So has life gotten better for the disabled in the glow of the ADA? Well…wasn’t it just 2017 when Administration tried to slash government funding of Medicaid from it’s current 90% (thanks ACA) down to 57%. Yeah it’s true – many in the crip community rely on federal assistance. Through no fault of their own…being chosen to miss the pass from one trapeze to another and falling into that net below…far, far below…gaps in the safety net are getting bigger for everyone. Everyone of us…hmm…broad and inclusive indeed…Of course there are many of us crips who are not out of the closet either…
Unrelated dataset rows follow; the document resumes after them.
-- ==== Sys2Proof/WellFormed.lean ====
section
/-! DEFINITION. Well-formed commands: every operand within the range the spec gives it. -/

namespace Sys2Proof

open Sys2Proof.Machine

/-- A site that has a part, fitted or not (R24, R25). -/
def wfSite (n : Nat) : Bool := decide (n < 318 ∨ (320 ≤ n ∧ n < 324))

/-- A core (R22). -/
def wfCore (c : CoreId) : Bool := isDie c.site && decide (c.slot < 18)

/-- A site's Mesoax port that has a link (R364, R365). -/
def wfEnd (n p : Nat) : Bool := decide (n < 324 ∧ p < 16)

/-- A register word. -/
def wfWord (v : Nat) : Bool := decide (v < 2 ^ 32)

/-- A register of a page (R34). -/
def wfReg (page off : Nat) : Bool := decide (page < 256 ∧ off < 4096)

/-- A host port (R340). -/
def wfPort (p : Nat) : Bool := decide (p < 2)

/-- A scale-out die (R25). -/
def wfIo (n : Nat) : Bool := decide (288 ≤ n ∧ n < 304)

/-- A guest site (R23). -/
def wfGuest (n : Nat) : Bool := decide (320 ≤ n ∧ n < 324)

/-- A steward (R25). -/
def wfSteward (n : Nat) : Bool := decide (n = 306 ∨ n = 307)

/-- Something below a bound. -/
def wfBelow (v b : Nat) : Bool := decide (v < b)

/-- A bulk packet: site numbers, at most 64 data flits, as many as LEN says where it carries data, within 4 KiB of its address space (R240, R241). -/
def wfPkt (p : Pkt) : Bool :=
  decide (p.dest < 512 ∧ p.src < 512 ∧ p.len ≤ 64 ∧ p.inl.length ≤ 24 ∧ (p.data = [] ∨ (p.data.length + 63) / 64 = p.len) ∧ p.addr % 4096 + p.data.length ≤ 4096)

/-- A control message: sites, and at most 8 words of 32 bits after the header (R266). -/
def wfCtl (m : CtlMsg) : Bool := decide (m.dest < 512 ∧ m.src < 512 ∧ m.words.length ≤ 8) && m.words.all wfWord

/-- A sync message (R278, R283). -/
def wfSync (m : SyncMsg) : Bool := decide (m.dest < 512 ∧ m.src < 512 ∧ m.cell < 2048 ∧ m.value < 2 ^ 24 ∧ m.slot < 32)

/-- An error record (R491). -/
def wfRec (r : Rec) : Bool := decide (r.code < 65536 ∧ r.site < 512 ∧ r.unit < 256 ∧ r.sev < 4)

/-- A Grove packet (R386). -/
def wfGPkt (p : GPkt) : Bool := decide (1 ≤ p.type ∧ p.type ≤ 5 ∧ p.member < 512 ∧ p.toMember < 512 ∧ p.die < 16 ∧ p.toDie < 16)

/-- A DOE exchange of the attestation protocol (R357): whole dwords. -/
def wfDoe (port version : Nat) (payload : List Byte) : Bool := wfPort port && decide (version < 256 ∧ payload.length % 4 = 0)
Insurance. Rejected claims. Ombudsmen. My only known relapses occurred while on a disease modifying therapy. I lost count of how many we – we of the MS persuasion – have now. This rant begins with a letter regarding payment for my therapy infusions. And mentioned how Blue Cross Blue Shield of Texas and their well-respected core of physicians found it in their hearts to decide that my infusions were not medically necessary…in the absence of more…cold persuasion as it were. A more fist; fistful of dollars. Can I blame them for milking the system? Emblematic of the country in which I write, the 245-year old USerpent eating itself over and over again. A perfect unending loop of ignorance and suffering…

not medically necessary should only be used referring to the deceased and whether they still         need car keys or the iPhone

…and humor when possible. I have days where I feel solid again and wonder if it is the Tysabri infusions or rather just another of MS’s quirks. Yes I have the complete opposite days as well. Quirky. People just don’t know what they cannot perceive and process. Imagine your phone autodialing all within a 50-foot radius randomly many, many times a month…and you couldn’t get another phone as this is the one assigned to you at birth…and none of the servicers can figure the phone out either…you just have to deal with the autodialing…and not forgetting to pay that bill dammit…

Is that not a shared issue? Dealing with insurance companies and the general slime…

I’m not complaining. The other evening Dianne, her mom, and I were out shopping and we needed gas. I pulled in and up to a pump. I had been sitting in the car, noodling on my phone for maybe 90 minutes. I get stiff. A little spasticity goes…I get out and begin awkwardly walking over to a trash can. It’s as if it’s first thing in the morning. So she calls out and asks if I’m ok and then offers some stretches that will absolutely help and I say thanks but my magic goes much deeper than that…and I point at my head. She nods and smiles bewilderedly. I walk back and pump gas. End. I appreciated the concern yes. Earnest. Now imagine you’ve taken ‘medicine’ before arriving at the hospital, been given a hospital shot, and your bladder is empty. You will get a gadolinium shot in maybe 40 minutes. For brain contrast. For multiple scar identification. Realistically equal treatment is a double-edged sword: you normies treat each other like shit daily…So what are we crips really after?

Yes it’s exhausting to think about. Imagine having to theoretically rewire and connect various brain transmission pathways daily. Almost as if you’ve been targeted, singled out by strange, nefarious forces an idea that you know is ridonkulous and yet…You’d think it would be too much to overcome. You might get depressed. Despondent. Downright dirty n’ mean in your personal relationships. Yes you might. You might also play the Trout, play that cello until bowing is no longer possible, balanced sitting is no longer possible, trying to recall the poems you read at the open mic last month cuz here you are again and you did not make a list…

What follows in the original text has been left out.